::: Information provided

/-- The checks of R402 in their order, but for the input buffer; 0 is SUCCESS. -/
def checkEntry (s : State) (p g tenant : Nat) (r : RingsRec) (e : Bytes) : Nat :=
  let op := entOp e
  if !(if isAdmin s p g then adminOps else tenantOps).contains op then 1
  else if !fieldsOk s p e then 2
  else if !ownerOk s p tenant e then 3
  else if !quotaOk s p r e then 4
  else if !readyOk s op then 8
  else if mutatingOp op && s.ev.isSealed then 0x0a
  else if decide (op = 0x20) && decide (2 ^ 64 - 1 ≤ tabGet 0 s.nrx.counters (entHandle e)) then 5
  else 0

/-- The header fields of a blob (R409). -/
def blobLedger (b : Bytes) : Nat := entField b 12 4
def blobCount (b : Bytes) : Nat := entField b 6 1
def blobPtLen (b : Bytes) : Nat := entField b 16 4
def blobBind (b : Bytes) : Bytes := fit 48 (b.drop 32)

/-- The header of a blob is well formed. -/
def blobOk (b : Bytes) : Bool :=
  decide (entField b 0 4 = 0x4c535946) && decide (entField b 4 1 = 1) && decide (entField b 5 1 < 4) && decide (blobCount b ≤ 8)
    && (decide (blobCount b ≠ 0) || decide (blobLedger b = 0)) && decide (1 ≤ blobPtLen b) && decide (blobPtLen b ≤ 4000)

/-- UNSEAL's own checks (R410): NOT_OWNER where the ledgers named are not the tenant's, SEAL_MISMATCH for every other failure. -/
def unsealStatus (s : State) (p tenant : Nat) (b : Bytes) : Nat :=
  if !ownsRun s false p tenant (blobLedger b) (blobCount b) then 3
  else if !blobOk b then 9
  else if entField b 7 1 = p ∧ entField b 8 4 = tenant
      ∧ blobBind b = sealBind s (blobLedger b) (blobCount b) (entField b 5 1) ∧ (sealOpen s p tenant b (blobPtLen b)).isSome then 0
  else 9

/-- The base an allocation hands out. -/
def allocBase (s : State) (e : Bytes) : Nat :=
  (firstFit (runsOf s (countersOp (entOp e))) (objLo (countersOp (entOp e))) (objHi s (countersOp (entOp e))) (entArg e % 16)).getD 0

/-- HANDLE of the command and of its journal entry: the base handed out by an allocation (R416). -/
def entHandle' (s : State) (e : Bytes) (status : Nat) : Nat :=
  if (entOp e = 0x73 ∨ entOp e = 0x74) ∧ (entArg e).testBit 7 = false ∧ status = 0 then allocBase s e else entHandle e

/-- The NONCE of a seal (R409). -/
def sealNonce (s : State) : Bytes := le 4 s.ev.epoch ++ le 8 s.nrx.sealNo

/-- The body of a successful command's entry (R417). -/
def entryBody (s : State) (j : RingCmd) (tenant : Nat) : Bytes :=
  match j.op with
  | 0x01 | 0x40 => j.payload
  | 0x02 => (ledgerOf s j.handle).value ++ le 8 (ledgerOf s j.handle).extCount
  | 0x10 | 0x11 => leafHash (quoteLeaf s j tenant)
  | 0x20 => le 8 (tabGet 0 s.nrx.counters j.handle + 1)
  | 0x21 => le 8 (tabGet 0 s.nrx.counters j.handle)
  | 0x30 => fit 12 j.extra ++ fit 4 j.payload
  | 0x31 => le 4 (blobPtLen j.buf) ++ zeros 4 ++ blobBind j.buf
  | 0x70 => le 8 j.addr ++ fit 12 j.payload ++ le 1 j.arg ++ zeros 1 ++ fit 2 (j.payload.drop 12)
  | 0x71 => le 4 (ringAborts s j.part j.handle) ++ zeros 4
  | 0x72 => fit 16 j.payload
  | 0x73 | 0x74 => fit 4 j.payload ++ le 1 (j.arg % 16) ++ le 1 (j.arg / 128) ++ zeros 2
  | _ => []

/-- A command's entry is made durable in the open RING block, the head advances, and the command waits for its effect; a
rejected one has none (R37, R416). -/
def journalCmdEntry (j : RingCmd) (body : Bytes) (s : State) : State :=
  let entry := ringEntry j.op j.status j.cid j.part j.ring j.rseq j.handle (if j.status = 0 then body else [])
  upNrx (fun n => { n with jobs := n.jobs ++ [j] })
    (upRing j.part j.ring (fun r => { r with journaled := r.journaled + 1 }) (upEv (fun e => (evWriteEntry s.aot entry e).1) s))

/-- The command of an entry before its checks. -/
def entCmd (p g : Nat) (r : Ring) (e : Bytes) (buf : Bytes) : RingCmd :=
  ⟨p, g, r.journaled % 2 ^ 32, entCid e, entOp e, entArg e, entHandle e, entAddr e, fit 48 (e.drop 16), 0, buf, [], false, false, [], [], r.tenant, false, false⟩

/-- A rejected or aborted command: it has no effect and can be completed at once. -/
def rejected (j : RingCmd) (status : Nat) : RingCmd := { j with status := status, applied := true, ready := true }

/-- Command slots in use on the device and on one ring (R418). -/
def slotsUsed (n : Rings) : Nat := n.jobs.length + n.capsuleWait.length + n.heldCmds.length
def ringSlots (n : Rings) (p g : Nat) : Nat :=
  countIf (fun j : RingCmd => decide (j.part = p) && decide (j.ring = g)) (n.jobs ++ n.capsuleWait)
    + countIf (fun h : HeldCmd => decide (h.part = p) && decide (h.ring = g)) n.heldCmds

/-- The entry of the command of a ring that has been fetched and waits (R418). -/
def heldOf (n : Rings) (p g : Nat) : Option Bytes :=
  (n.heldCmds.find? (fun h => decide (h.part = p) && decide (h.ring = g))).map (fun h => h.entry)

/-- A fetched command waits before its journaling, and its ring behind it. -/
def holdCmd (p g : Nat) (e : Bytes) (s : State) : State :=
  if (heldOf s.nrx p g).isSome then s else upNrx (fun n => { n with heldCmds := n.heldCmds ++ [⟨p, g, e⟩] }) s

/-- R418 makes a fetched command wait: every one in RESERVE, or with the Persistence Array out, and a mutating one under STALL. -/
def commandWaits (s : State) (e : Bytes) : Bool := !entryFits s || (mutatingOp (entOp e) && stalled s)

/-- The failed access sequence of a ring for a use. -/
def accessOf (n : Rings) (p g : Nat) (u : AccessUse) : Option Access :=
  n.accesses.find? (fun a => decide (a.part = p) && decide (a.ring = g) && decide (a.use = u))

/-- t_RRETRY runs for an access of the ring. -/
def accessWaits (n : Rings) (p g : Nat) (u : AccessUse) : Bool := match accessOf n p g u with
  | some a => a.waits
  | none => false

/-- Three issues of a buffer access have failed. -/
def accessLost (n : Rings) (p g : Nat) (u : AccessUse) : Bool := match accessOf n p g u with
  | some a => decide (3 ≤ a.fails)
  | none => false

/-- The access sequence is over. -/
def accessEnd (p g : Nat) (u : AccessUse) (s : State) : State :=
  upNrx (fun n => { n with accesses := n.accesses.filter (fun a => !(decide (a.part = p) && decide (a.ring = g) && decide (a.use = u))) }) s

/-- A queue access of a ring that cannot succeed: an ACTIVE ring goes to ERROR; one that is being destroyed aborts nothing more
(R412, R414, R419). -/
def queueFails (p g : Nat) (s : State) : State :=
  if (ringOf s p g).st = .destroying then ringErrorRecord p 1 g (ringGone p g s) else ringError p g 1 s

/-- An issue of an access fails: it is issued again after t_RRETRY, up to three issues in all (R419). -/
def accessFail (p g : Nat) (u : AccessUse) (s : State) : State :=
  let fails := (match accessOf s.nrx p g u with
    | some a => a.fails
    | none => 0) + 1
  let s1 := accessEnd p g u s
  if fails < 3 then upNrx (fun n => { n with accesses := n.accesses ++ [⟨p, g, u, fails, true⟩] }) s1
  else if u = .fetch ∨ u = .post then queueFails p g s1
  else upNrx (fun n => { n with accesses := n.accesses ++ [⟨p, g, u, 3, false⟩] }) s1

/-- The dispatcher runs: firmware's processor is up and the Lake holds the ring contexts (R254, R420). -/
def nrxRuns (s : State) : Bool := fwRuns s && lakeUp s

/-- The rings of a partition are served (R32): its upstream bay and a crossbar plane are in service. -/
def nrxServes (s : State) (p : Nat) : Bool := nrxRuns s && bayUp s (upPort' s p / 4) && decide (s.fab.planes ≠ 0)

/-- The SEAL or UNSEAL of a ring that is to be carried out again, the oldest first (R420). -/
def againOf (n : Rings) (p g : Nat) : Option RingCmd :=
  n.jobs.find? (fun j => decide (j.part = p) && decide (j.ring = g) && j.again && !j.orphan)

/-- The input buffer of such a command may be read. -/
def againOk (s : State) (p g : Nat) : Bool :=
  nrxServes s p && decide ((ringOf s p g).st ≠ .error) && (againOf s.nrx p g).isSome && !accessWaits s.nrx p g .input

/-- A ring has an entry the dispatcher may fetch now, or has fetched (R412, R414, R416, R418, R420). -/
def fetchOk (s : State) (p g : Nat) : Bool :=
  let r := ringOf s p g
  nrxServes s p && (ringsRec s p).isSome && decide (r.resumeTo ≤ r.posted)
    && ((decide (r.st = .active) && ((heldOf s.nrx p g).isSome || decide (0 < ringWaiting r))) || (decide (r.st = .destroying) && decide (r.journaled < r.abortTo)))
    && !s.nrx.capsuleWait.any (fun j => decide (j.part = p) && decide (j.ring = g))
    && ((heldOf s.nrx p g).isSome || (decide (slotsUsed s.nrx < 65536) && decide (ringSlots s.nrx p g < min (ringDepth r) 256)))
    && !accessWaits s.nrx p g .fetch && !accessWaits s.nrx p g .input

/-- A completion entry (R398, R400). A completion that is not SUCCESS has RESULT 0. -/
def completion (r : Ring) (j : RingCmd) (status : Nat) : Bytes :=
  le 2 j.cid ++ le 1 status ++ le 1 (1 - j.rseq / ringDepth r % 2) ++ le 4 j.rseq ++ fit 16 (if status = 0 then j.result else [])
    ++ le 2 ((j.rseq + 1) % ringDepth r) ++ zeros 6

/-- The vector is masked in its entry of the MSI-X table: bit 0 of Vector Control (log entry 88). -/
def vectorMasked (s : State) (p v : Nat) : Bool := (tabGet 0 s.nrx.msix (8192 * p + 4 * v + 3)).getLsbD 0

/-- The message of a vector after a completion: none within t_IRQGAP of its last one, which the next message then covers, and none
while the vector is masked, which leaves it pending (R396). -/
def vectorSend (p v : Nat) (s : State) : State × Option Nat :=
  if v = 0xffff then (s, none)
  else if vectorMasked s p v then (upNrx (fun n => { n with gaps := tabSet none n.gaps (2048 * p + v) (some true) }) s, none)
  else match tabGet none s.nrx.gaps (2048 * p + v) with
    | none => (upNrx (fun n => { n with gaps := tabSet none n.gaps (2048 * p + v) (some false) }) s, some v)
    | some _ => (upNrx (fun n => { n with gaps := tabSet none n.gaps (2048 * p + v) (some true) }) s, none)

/-- The header of a batch (R407). -/
def batchHeader (s : State) (b : Batch) : Bytes :=
  le 4 0x42515946 ++ le 2 1 ++ zeros 2 ++ fit 16 (devId s) ++ le 4 b.epoch ++ zeros 4 ++ le 8 b.no ++ le 4 b.leaves.length
    ++ zeros 4 ++ le 8 b.closeUs ++ fit 48 b.root ++ zeros 24

/-- The quote buffer of leaf m (R408). -/
def quoteBuffer (b : Batch) (m : Nat) (leaf header sig : Bytes) : Bytes :=
  let path := treePath 13 m (b.leaves.map (fun x => leafHash x.bytes))
  fit 8192 (fit 488 leaf ++ le 2 m ++ le 1 path.length ++ zeros 5 ++ fit 576 path.flatten ++ header ++ fit 4723 sig)
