/-- An admin ring may be created (R411, R414): its depth is permitted, the TDI is not in ERROR, and it is ABSENT, or in ERROR with ENABLE
cleared before. -/
def admOk (s : State) (p a : Nat) (depthLog2 : Nat) : Bool :=
  decide (a < adminRings s p) && decide (4 ≤ depthLog2) && decide (depthLog2 ≤ 12)
    && (decide ((ringOf s p a).st = .absent) || decide ((ringOf s p a).st = .error)) && decide ((partOf s p).tdi ≠ .error)

/-- ADMIN_RING_ENABLE (R411, R414): a write of NRX_ADM_CTRL with ENABLE 1. -/
def execAdminRingEnable (p : BitVec 2) (value : BitVec 32) (bound : Bool) (s : State) : Out :=
  let P := p.toNat
  let a := admSel s P
  when (hostRings s P bound && value.getLsbD 0) s
    (if (admOf s P a).enable then done (admWrite P a value s)
     else
       let s1 := admWrite P a value s
       let x := admOf s1 P a
       if admOk s P a x.depthLog2 then
         done (ringCreate P a x.depthLog2 (x.sqLo.toNat + 2 ^ 32 * x.sqHi.toNat) (x.cqLo.toNat + 2 ^ 32 * x.cqHi.toNat) 0
           (if x.poll then 0xffff else x.vector) (upAdm P a (fun x => { x with enable := true }) (ringGone P a s1)))
       else done s1)

/-- ADMIN_RING_DISABLE (R411, R412): a write of NRX_ADM_CTRL with ENABLE 0 destroys the ring; with ENABLE 0 already it writes the
other fields. -/
def execAdminRingDisable (p : BitVec 2) (value : BitVec 32) (bound : Bool) (s : State) : Out :=
  let P := p.toNat
  let a := admSel s P
  when (hostRings s P bound && !value.getLsbD 0) s
    (if (admOf s P a).enable then done (ringDestroy P a none (upAdm P a (fun x => { x with enable := false }) (admWrite P a value s)))
     else done (admWrite P a value s))

end Sys2Proof.Machine
end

::::::

## Task prompt
Reproduce exactly the line that holds "other fields. -/", then every line after it, ending with the final line of the records above.

## Result of the task
other fields. -/
def execAdminRingDisable (p : BitVec 2) (value : BitVec 32) (bound : Bool) (s : State) : Out :=
  let P := p.toNat
  let a := admSel s P
  when (hostRings s P bound && !value.getLsbD 0) s
    (if (admOf s P a).enable then done (ringDestroy P a none (upAdm P a (fun x => { x with enable := false }) (admWrite P a value s)))
     else done (admWrite P a value s))

end Sys2Proof.Machine
end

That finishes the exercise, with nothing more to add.